— What is required —
In the records below, find the line holding "s c).notices = s.notices := rfl" and the line holding "s c).mem = s.mem := rfl". Set down both, with every line between them, exactly.

— Input material —

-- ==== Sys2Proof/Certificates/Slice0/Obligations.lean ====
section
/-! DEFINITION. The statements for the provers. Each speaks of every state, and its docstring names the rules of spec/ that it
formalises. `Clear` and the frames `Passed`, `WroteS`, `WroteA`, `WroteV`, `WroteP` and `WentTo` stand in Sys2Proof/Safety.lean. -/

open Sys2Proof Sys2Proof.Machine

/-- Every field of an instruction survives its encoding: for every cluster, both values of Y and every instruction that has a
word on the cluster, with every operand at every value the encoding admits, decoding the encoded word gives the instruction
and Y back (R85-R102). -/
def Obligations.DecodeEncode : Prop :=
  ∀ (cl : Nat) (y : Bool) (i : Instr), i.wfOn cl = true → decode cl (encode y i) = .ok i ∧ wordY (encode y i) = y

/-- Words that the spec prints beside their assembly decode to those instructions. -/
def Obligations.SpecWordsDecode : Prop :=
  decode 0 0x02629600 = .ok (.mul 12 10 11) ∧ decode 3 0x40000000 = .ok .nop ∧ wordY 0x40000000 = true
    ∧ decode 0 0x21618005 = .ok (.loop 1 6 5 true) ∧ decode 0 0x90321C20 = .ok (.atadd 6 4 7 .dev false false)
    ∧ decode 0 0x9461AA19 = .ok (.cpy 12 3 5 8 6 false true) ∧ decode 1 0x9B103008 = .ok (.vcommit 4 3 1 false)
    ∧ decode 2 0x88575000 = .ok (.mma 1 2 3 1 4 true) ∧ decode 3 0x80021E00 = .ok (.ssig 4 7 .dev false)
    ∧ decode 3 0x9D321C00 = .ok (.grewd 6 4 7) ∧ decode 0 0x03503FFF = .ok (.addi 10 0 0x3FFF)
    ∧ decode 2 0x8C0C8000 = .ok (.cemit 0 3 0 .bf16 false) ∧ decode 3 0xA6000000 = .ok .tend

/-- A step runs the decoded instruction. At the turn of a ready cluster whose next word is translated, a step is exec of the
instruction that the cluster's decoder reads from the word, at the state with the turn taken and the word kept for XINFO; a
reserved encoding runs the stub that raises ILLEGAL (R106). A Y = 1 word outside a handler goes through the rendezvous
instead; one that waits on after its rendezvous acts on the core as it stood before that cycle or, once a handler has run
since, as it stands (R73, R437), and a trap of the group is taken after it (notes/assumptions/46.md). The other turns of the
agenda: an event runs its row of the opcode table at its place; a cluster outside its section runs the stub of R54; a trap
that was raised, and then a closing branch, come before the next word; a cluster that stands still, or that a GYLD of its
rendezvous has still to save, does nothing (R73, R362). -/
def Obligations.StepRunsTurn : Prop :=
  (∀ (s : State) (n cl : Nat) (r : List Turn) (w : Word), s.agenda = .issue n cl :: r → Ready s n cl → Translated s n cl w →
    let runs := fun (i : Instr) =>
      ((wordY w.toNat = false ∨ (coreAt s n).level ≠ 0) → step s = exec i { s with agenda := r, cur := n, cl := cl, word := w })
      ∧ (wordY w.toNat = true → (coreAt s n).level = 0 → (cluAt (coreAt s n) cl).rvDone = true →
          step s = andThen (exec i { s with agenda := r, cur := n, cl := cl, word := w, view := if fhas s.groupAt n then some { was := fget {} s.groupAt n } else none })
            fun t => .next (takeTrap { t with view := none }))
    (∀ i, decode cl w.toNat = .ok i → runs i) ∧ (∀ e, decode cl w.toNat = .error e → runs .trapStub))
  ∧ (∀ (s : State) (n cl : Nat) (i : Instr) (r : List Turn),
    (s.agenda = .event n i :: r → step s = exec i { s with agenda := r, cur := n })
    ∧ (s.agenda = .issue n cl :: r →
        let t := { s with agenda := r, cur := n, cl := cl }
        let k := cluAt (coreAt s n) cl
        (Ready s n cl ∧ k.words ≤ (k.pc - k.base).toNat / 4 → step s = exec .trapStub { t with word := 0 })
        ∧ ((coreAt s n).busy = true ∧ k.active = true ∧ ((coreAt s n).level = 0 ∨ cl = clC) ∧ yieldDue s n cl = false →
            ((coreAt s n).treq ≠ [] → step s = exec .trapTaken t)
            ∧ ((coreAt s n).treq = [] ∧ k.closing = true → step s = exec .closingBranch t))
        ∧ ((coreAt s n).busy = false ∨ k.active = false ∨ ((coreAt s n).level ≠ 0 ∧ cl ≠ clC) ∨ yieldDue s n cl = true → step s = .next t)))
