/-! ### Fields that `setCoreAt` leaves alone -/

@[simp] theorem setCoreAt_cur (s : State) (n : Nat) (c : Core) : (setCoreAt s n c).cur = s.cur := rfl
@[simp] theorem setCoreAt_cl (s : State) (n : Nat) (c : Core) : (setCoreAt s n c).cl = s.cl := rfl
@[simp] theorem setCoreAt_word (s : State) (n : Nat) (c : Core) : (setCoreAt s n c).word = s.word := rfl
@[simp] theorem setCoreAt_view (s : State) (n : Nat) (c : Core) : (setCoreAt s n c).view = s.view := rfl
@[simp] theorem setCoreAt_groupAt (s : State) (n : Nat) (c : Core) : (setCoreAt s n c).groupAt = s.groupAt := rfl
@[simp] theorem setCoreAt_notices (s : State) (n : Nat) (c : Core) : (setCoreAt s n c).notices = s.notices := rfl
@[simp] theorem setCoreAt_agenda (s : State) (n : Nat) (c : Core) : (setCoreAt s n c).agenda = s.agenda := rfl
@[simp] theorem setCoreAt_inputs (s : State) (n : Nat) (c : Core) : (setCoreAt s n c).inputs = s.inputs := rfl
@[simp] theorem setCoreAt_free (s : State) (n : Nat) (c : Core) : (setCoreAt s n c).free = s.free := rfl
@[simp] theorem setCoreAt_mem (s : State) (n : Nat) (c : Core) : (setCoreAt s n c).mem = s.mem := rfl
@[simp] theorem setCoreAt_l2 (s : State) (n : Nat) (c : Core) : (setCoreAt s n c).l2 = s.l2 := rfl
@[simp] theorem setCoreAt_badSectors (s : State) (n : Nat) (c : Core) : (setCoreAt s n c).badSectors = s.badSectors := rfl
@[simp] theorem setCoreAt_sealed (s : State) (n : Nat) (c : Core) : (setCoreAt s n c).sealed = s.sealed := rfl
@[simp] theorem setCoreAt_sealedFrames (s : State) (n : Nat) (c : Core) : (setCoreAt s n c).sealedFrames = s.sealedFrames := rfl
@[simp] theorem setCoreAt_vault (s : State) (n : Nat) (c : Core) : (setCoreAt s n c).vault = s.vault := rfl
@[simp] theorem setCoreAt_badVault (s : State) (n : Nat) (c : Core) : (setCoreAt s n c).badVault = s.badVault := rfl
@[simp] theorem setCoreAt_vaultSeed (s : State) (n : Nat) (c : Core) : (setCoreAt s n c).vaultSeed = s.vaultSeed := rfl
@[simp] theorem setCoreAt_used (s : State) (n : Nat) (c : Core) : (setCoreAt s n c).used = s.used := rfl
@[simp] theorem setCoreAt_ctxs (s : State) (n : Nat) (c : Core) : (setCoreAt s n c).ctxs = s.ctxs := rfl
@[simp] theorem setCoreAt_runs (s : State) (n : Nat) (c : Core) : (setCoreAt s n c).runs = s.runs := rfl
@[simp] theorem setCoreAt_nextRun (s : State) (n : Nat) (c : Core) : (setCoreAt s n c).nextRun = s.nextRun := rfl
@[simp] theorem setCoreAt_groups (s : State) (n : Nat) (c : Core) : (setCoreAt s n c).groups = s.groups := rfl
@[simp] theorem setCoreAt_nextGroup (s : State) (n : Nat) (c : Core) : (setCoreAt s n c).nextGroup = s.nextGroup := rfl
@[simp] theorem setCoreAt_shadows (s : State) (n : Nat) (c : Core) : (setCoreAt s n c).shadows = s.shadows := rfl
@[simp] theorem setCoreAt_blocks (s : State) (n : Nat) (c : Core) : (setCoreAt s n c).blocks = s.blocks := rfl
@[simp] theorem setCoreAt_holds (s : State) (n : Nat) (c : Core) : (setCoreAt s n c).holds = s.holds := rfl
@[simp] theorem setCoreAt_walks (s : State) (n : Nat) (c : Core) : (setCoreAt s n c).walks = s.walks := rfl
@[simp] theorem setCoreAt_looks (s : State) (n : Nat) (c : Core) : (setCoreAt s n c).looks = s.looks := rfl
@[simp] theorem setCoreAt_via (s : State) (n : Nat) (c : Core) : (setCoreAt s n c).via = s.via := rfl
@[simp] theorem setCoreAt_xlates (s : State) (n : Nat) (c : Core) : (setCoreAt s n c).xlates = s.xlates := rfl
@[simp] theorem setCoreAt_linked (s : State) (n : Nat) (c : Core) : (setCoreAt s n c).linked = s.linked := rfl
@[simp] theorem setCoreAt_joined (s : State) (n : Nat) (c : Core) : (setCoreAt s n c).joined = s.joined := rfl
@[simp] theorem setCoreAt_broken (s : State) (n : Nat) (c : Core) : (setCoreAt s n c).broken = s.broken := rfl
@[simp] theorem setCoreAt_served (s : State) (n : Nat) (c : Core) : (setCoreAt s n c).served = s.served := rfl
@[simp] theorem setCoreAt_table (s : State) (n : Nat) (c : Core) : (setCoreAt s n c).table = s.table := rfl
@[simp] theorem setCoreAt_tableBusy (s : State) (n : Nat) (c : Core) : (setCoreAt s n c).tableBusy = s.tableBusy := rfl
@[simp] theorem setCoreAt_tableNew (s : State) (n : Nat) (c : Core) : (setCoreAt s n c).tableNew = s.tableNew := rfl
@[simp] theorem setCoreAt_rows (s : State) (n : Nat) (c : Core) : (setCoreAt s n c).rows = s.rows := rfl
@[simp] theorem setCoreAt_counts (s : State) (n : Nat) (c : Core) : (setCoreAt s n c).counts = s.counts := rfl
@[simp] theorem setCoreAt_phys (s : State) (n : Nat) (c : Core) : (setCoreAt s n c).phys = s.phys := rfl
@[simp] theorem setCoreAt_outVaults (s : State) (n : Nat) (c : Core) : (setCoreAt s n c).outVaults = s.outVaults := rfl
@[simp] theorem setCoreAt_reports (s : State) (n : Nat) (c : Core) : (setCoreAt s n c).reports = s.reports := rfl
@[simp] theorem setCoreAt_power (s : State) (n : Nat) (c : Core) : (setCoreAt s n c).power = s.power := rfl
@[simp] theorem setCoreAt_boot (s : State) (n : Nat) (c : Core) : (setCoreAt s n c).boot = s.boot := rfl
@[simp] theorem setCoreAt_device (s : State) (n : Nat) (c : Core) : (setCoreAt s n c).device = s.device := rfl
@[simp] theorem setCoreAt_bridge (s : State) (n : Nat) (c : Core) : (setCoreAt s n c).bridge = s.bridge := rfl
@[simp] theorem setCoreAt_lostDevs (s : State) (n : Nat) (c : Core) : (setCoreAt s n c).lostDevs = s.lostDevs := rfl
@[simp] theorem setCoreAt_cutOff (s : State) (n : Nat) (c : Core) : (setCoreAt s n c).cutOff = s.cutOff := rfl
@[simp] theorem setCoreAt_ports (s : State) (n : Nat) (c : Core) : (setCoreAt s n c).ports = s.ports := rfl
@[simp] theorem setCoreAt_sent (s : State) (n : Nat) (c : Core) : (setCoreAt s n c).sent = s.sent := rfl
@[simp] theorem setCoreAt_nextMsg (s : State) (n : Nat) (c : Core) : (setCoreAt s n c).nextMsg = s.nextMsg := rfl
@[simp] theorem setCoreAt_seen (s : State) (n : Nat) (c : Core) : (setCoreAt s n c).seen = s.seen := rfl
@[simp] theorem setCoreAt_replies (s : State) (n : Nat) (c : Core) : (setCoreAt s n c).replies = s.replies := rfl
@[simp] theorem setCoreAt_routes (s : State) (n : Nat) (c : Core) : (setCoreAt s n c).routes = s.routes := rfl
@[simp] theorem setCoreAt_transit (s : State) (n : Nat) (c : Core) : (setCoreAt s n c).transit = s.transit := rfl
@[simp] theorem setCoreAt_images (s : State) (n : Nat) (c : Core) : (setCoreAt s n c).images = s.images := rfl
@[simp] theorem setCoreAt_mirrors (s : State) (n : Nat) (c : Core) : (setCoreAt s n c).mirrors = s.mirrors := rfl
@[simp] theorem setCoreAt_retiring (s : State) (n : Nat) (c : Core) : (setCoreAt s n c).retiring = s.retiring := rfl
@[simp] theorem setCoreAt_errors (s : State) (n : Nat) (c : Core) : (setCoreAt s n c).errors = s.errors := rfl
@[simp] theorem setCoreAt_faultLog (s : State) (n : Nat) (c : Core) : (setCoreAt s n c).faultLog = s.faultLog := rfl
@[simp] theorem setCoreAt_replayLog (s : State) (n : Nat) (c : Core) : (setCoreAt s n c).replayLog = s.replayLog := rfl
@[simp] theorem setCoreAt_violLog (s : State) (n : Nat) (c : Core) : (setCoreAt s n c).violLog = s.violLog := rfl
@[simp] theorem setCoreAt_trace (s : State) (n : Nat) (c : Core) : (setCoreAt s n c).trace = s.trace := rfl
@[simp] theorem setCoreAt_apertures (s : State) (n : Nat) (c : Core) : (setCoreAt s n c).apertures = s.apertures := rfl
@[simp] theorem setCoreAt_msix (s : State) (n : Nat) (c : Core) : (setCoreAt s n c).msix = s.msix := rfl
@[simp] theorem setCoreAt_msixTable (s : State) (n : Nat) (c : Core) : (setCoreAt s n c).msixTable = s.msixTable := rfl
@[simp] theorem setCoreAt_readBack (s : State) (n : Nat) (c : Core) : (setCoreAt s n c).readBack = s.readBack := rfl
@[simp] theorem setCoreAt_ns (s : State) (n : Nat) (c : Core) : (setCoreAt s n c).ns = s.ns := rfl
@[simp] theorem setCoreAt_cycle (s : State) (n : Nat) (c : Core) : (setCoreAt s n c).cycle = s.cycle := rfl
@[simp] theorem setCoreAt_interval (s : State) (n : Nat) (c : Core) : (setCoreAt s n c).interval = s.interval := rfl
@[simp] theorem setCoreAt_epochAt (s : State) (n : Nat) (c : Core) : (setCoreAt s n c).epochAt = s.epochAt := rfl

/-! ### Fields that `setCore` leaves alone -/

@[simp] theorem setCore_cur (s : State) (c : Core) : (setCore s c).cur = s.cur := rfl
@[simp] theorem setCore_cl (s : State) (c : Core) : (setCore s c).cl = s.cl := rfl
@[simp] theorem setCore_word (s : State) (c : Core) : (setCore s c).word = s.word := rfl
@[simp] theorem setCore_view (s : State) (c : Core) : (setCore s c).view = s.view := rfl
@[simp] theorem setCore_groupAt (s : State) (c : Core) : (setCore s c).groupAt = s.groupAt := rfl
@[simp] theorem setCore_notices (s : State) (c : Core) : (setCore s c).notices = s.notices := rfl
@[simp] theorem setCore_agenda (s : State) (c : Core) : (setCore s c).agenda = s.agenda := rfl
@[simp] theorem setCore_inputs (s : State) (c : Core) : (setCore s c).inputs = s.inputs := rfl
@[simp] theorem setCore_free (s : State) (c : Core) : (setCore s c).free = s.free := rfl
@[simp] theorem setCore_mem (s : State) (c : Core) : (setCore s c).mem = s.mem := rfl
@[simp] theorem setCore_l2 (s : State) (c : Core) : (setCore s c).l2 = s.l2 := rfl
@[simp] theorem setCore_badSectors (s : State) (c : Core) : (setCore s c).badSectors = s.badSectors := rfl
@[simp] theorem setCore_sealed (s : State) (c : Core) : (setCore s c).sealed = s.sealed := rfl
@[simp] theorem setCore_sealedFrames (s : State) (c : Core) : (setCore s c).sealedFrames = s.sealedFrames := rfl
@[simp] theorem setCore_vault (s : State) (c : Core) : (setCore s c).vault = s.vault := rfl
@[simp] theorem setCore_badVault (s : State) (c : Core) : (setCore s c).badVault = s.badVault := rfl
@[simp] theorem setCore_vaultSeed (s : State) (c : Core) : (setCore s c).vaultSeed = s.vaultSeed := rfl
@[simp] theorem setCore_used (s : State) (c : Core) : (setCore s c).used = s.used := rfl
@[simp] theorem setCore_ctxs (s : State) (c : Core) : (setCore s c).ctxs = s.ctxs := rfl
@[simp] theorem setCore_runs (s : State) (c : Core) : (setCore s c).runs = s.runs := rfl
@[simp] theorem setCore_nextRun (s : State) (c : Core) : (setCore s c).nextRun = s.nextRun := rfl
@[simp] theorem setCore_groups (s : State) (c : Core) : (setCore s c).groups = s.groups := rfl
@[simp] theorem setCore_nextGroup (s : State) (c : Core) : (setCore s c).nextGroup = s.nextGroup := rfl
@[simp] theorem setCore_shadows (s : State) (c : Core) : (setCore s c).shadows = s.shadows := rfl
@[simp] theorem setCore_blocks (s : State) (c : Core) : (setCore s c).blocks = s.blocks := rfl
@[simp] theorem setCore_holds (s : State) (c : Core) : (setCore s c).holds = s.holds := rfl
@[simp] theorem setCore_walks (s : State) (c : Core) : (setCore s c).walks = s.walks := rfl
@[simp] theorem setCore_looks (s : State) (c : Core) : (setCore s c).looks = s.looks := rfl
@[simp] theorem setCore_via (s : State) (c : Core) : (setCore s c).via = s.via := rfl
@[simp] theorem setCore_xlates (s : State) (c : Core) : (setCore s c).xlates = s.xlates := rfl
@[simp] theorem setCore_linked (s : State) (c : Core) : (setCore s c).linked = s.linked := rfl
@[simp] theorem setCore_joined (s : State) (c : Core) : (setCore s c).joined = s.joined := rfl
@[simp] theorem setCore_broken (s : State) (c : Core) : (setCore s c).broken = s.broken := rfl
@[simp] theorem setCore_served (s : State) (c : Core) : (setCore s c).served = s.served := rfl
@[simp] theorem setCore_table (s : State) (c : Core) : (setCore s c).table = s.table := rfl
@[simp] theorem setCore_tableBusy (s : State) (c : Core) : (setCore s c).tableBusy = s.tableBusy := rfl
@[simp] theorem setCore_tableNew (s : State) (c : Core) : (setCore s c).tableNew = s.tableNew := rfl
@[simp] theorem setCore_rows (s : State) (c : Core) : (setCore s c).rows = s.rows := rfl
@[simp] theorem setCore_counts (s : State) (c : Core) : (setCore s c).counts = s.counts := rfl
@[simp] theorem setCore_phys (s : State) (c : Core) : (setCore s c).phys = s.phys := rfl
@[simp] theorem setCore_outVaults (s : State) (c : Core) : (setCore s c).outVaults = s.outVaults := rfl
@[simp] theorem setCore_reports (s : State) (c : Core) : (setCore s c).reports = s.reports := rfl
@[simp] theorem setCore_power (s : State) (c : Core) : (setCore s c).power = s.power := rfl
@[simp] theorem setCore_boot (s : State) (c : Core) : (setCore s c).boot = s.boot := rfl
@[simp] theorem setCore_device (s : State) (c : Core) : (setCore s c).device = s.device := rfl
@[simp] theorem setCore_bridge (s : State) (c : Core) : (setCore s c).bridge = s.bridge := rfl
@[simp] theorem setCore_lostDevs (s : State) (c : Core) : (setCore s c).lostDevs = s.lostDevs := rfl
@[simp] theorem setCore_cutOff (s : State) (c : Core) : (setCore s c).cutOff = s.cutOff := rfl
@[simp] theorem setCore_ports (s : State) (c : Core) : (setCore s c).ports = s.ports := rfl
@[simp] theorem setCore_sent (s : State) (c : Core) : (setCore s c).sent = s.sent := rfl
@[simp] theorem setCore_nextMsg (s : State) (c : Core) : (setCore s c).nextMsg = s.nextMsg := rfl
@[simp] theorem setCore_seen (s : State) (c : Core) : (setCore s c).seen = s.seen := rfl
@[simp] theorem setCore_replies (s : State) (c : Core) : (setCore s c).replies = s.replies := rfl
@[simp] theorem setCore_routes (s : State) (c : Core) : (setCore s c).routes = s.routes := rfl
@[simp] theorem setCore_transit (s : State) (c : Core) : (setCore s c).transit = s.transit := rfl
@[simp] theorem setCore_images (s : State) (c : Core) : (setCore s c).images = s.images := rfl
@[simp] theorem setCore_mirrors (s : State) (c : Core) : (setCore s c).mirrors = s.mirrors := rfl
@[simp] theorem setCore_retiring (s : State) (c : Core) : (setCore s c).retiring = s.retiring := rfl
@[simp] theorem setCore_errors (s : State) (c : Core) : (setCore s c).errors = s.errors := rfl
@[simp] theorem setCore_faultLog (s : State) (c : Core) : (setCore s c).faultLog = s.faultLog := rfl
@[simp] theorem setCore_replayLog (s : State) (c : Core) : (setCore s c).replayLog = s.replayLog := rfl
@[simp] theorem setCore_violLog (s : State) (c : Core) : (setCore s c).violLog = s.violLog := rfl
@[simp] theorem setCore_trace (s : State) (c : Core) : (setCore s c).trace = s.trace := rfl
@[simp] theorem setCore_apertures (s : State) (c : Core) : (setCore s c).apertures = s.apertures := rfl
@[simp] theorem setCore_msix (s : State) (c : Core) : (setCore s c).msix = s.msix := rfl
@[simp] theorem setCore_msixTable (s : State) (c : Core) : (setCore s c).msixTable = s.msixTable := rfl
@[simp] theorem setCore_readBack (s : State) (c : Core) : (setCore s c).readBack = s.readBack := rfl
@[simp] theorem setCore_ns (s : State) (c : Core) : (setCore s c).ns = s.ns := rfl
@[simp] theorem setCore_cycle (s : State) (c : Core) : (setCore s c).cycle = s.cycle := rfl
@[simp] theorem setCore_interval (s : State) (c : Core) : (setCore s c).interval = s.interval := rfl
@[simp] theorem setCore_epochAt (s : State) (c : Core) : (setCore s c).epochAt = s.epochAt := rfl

— Result of this task —
@[simp] theorem setCore_notices (s : State) (c : Core) : (setCore s c).notices = s.notices := rfl
@[simp] theorem setCore_agenda (s : State) (c : Core) : (setCore s c).agenda = s.agenda := rfl
@[simp] theorem setCore_inputs (s : State) (c : Core) : (setCore s c).inputs = s.inputs := rfl
@[simp] theorem setCore_free (s : State) (c : Core) : (setCore s c).free = s.free := rfl
@[simp] theorem setCore_mem (s : State) (c : Core) : (setCore s c).mem = s.mem := rfl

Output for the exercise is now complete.